**YOUR ASSIGNMENT**
Reproduce every line that appears below, precisely and completely.

Dataset entries:
-- ==== Sys2Proof/Machine/Forager.lean ====
section
/-!
DEFINITION. The foragers' steps: dispatch, lookups, row requests, pooling, slices, and bags of peers (rows BAG_DISPATCH to
FORAGER_ABANDON and the group-lookup rows; R158–R183, R216–R222).
-/
namespace Sys2Proof.Machine

def State.work? (s : State) (i : Nat) : Option BagWork := tabFind s.works i
def State.setWork (s : State) (i : Nat) (w : BagWork) : State := { s with works := tabSet s.works i w }

/-- The bags of a work that forager `f` pools, counted from the command's first bag (R159). -/
def BagWork.assigned (w : BagWork) (f : Nat) : List Nat :=
  (List.range w.count).filter (fun k => (k / 64 + w.n) % 4 == f)

/-! ## Stops (R178, R181) -/

/-- `FORAGER_ERR` of a forager: the first is held, later ones are only counted (R185). -/
def State.foragerErr (s : State) (f code table part bag row : Nat) : State :=
  s.modForager f (fun x =>
    if x.err.getLsbD 63 then { x with errCount := x.errCount + 1 }
    else { x with
      err := BitVec.ofNat 64 (2 ^ 63 + code % 256 * 2 ^ 48 + table % 4096 * 2 ^ 36 + part % 16 * 2 ^ 32 + bag % 2 ^ 32)
      errRow := BitVec.ofNat 64 row })

/-- Wait for a page of a context (R182): one walk or fault record for each requester. -/
def State.waitPage (s : State) (col ctx va : Nat) (a : Access) (who : Requester) (launch : Nat) : State :=
  if s.stalled who then s
  else s.startWalk { collector := col, context := ctx, va := va, access := a, who := who, launch := launch, stale := false }

/-- The launch a fault of a work ends: none for a peer's request. -/
def BagWork.faultLaunch (w : BagWork) : Option Nat := if w.home.isSome then none else some w.launch

/-- What a stop does to a work on forager `f`. A peer's request that cannot go on is dropped, and the home device's
timeout decides (R221). [DESIGN CHOICE, log entry 159] -/
def State.bagStop (s : State) (f id : Nat) (w : BagWork) (e : BagStop) : State :=
  match e with
  | .missing ctx va => s.waitPage (16 + f) ctx va .read (.bag f id 0) (w.faultLaunch.getD 0)
  | .fatal ctx k va =>
    let s1 := s.fatalFault (16 + f) k 0 .read 0xFF ctx va w.faultLaunch stTranslationFatal
    if w.home.isSome then { s1 with works := tabErase s1.works id } else s1
  | .poison su =>
    (match w.cell with
     | some c => s.consumePoison c su
     | none => { s with works := tabErase s.works id })
  | .fault t bag =>
    let s1 := s.foragerErr f 3 t w.partition bag 0
    (match w.cell with
     | some c => s1.cellFault c 7 w.cmd.thread 8 w.cmd.pc
     | none => { s1 with works := tabErase s1.works id })
  | .range code t bag r =>
    let s1 := s.foragerErr f code t w.partition bag r
    (match w.cell with
     | some _ => s1.endLaunch w.launch (some stIndexRange) (192 + code)
     | none => { s1 with works := tabErase s1.works id })
  | .held => s

/-- A stop of the dispatcher's reads of a block it fans out: its pages are those of a stream engine (R216, R340). -/
def State.dispatchStop (s : State) (c f id : Nat) (w : BagWork) (e : BagStop) : State :=
  match e with
  | .missing ctx va => s.waitPage (combOf c) ctx va .read (.fanout c) w.launch
  | .fatal ctx k va => s.fatalFault (combOf c) k 0 .read c ctx va w.faultLaunch stTranslationFatal
  | e => s.bagStop f id w e

/-! ## Dispatch (R159, R165, R216, R219) -/

/-- The work of a BAG command. -/
def bagWork (c n : Nat) (l : Nat) (x : Launch) (cmd : EngineCmd) (e : Nat) : BagWork :=
  { cell := some c, cmd := cmd, launch := l, partition := x.partition, context := x.context, handle := cmd.imm.toNat,
    va := cmd.opA.toNat, block := [], blockPoison := [], first := cmd.opB.toNat / 2 ^ 32, count := cmd.opB.toNat % 2 ^ 32,
    epoch := e, versions := [], n := n, home := none, homeLaunch := 0, homeBlock := 0, taken := [], filling := [], windows := 0, bags := [],
    fetches := [],
    written := 0, abandoned := false, left := [] }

**RESULT**
-- ==== Sys2Proof/Machine/Forager.lean ====
section
/-!
DEFINITION. The foragers' steps: dispatch, lookups, row requests, pooling, slices, and bags of peers (rows BAG_DISPATCH to
FORAGER_ABANDON and the group-lookup rows; R158–R183, R216–R222).
-/
namespace Sys2Proof.Machine

def State.work? (s : State) (i : Nat) : Option BagWork := tabFind s.works i
def State.setWork (s : State) (i : Nat) (w : BagWork) : State := { s with works := tabSet s.works i w }

/-- The bags of a work that forager `f` pools, counted from the command's first bag (R159). -/
def BagWork.assigned (w : BagWork) (f : Nat) : List Nat :=
  (List.range w.count).filter (fun k => (k / 64 + w.n) % 4 == f)

/-! ## Stops (R178, R181) -/

/-- `FORAGER_ERR` of a forager: the first is held, later ones are only counted (R185). -/
def State.foragerErr (s : State) (f code table part bag row : Nat) : State :=
  s.modForager f (fun x =>
    if x.err.getLsbD 63 then { x with errCount := x.errCount + 1 }
    else { x with
      err := BitVec.ofNat 64 (2 ^ 63 + code % 256 * 2 ^ 48 + table % 4096 * 2 ^ 36 + part % 16 * 2 ^ 32 + bag % 2 ^ 32)
      errRow := BitVec.ofNat 64 row })

/-- Wait for a page of a context (R182): one walk or fault record for each requester. -/
def State.waitPage (s : State) (col ctx va : Nat) (a : Access) (who : Requester) (launch : Nat) : State :=
  if s.stalled who then s
  else s.startWalk { collector := col, context := ctx, va := va, access := a, who := who, launch := launch, stale := false }

/-- The launch a fault of a work ends: none for a peer's request. -/
def BagWork.faultLaunch (w : BagWork) : Option Nat := if w.home.isSome then none else some w.launch

/-- What a stop does to a work on forager `f`. A peer's request that cannot go on is dropped, and the home device's
timeout decides (R221). [DESIGN CHOICE, log entry 159] -/
def State.bagStop (s : State) (f id : Nat) (w : BagWork) (e : BagStop) : State :=
  match e with
  | .missing ctx va => s.waitPage (16 + f) ctx va .read (.bag f id 0) (w.faultLaunch.getD 0)
  | .fatal ctx k va =>
    let s1 := s.fatalFault (16 + f) k 0 .read 0xFF ctx va w.faultLaunch stTranslationFatal
    if w.home.isSome then { s1 with works := tabErase s1.works id } else s1
  | .poison su =>
    (match w.cell with
     | some c => s.consumePoison c su
     | none => { s with works := tabErase s.works id })
  | .fault t bag =>
    let s1 := s.foragerErr f 3 t w.partition bag 0
    (match w.cell with
     | some c => s1.cellFault c 7 w.cmd.thread 8 w.cmd.pc
     | none => { s1 with works := tabErase s1.works id })
  | .range code t bag r =>
    let s1 := s.foragerErr f code t w.partition bag r
    (match w.cell with
     | some _ => s1.endLaunch w.launch (some stIndexRange) (192 + code)
     | none => { s1 with works := tabErase s1.works id })
  | .held => s

/-- A stop of the dispatcher's reads of a block it fans out: its pages are those of a stream engine (R216, R340). -/
def State.dispatchStop (s : State) (c f id : Nat) (w : BagWork) (e : BagStop) : State :=
  match e with
  | .missing ctx va => s.waitPage (combOf c) ctx va .read (.fanout c) w.launch
  | .fatal ctx k va => s.fatalFault (combOf c) k 0 .read c ctx va w.faultLaunch stTranslationFatal
  | e => s.bagStop f id w e

/-! ## Dispatch (R159, R165, R216, R219) -/

/-- The work of a BAG command. -/
def bagWork (c n : Nat) (l : Nat) (x : Launch) (cmd : EngineCmd) (e : Nat) : BagWork :=
  { cell := some c, cmd := cmd, launch := l, partition := x.partition, context := x.context, handle := cmd.imm.toNat,
    va := cmd.opA.toNat, block := [], blockPoison := [], first := cmd.opB.toNat / 2 ^ 32, count := cmd.opB.toNat % 2 ^ 32,
    epoch := e, versions := [], n := n, home := none, homeLaunch := 0, homeBlock := 0, taken := [], filling := [], windows := 0, bags := [],
    fetches := [],
    written := 0, abandoned := false, left := [] }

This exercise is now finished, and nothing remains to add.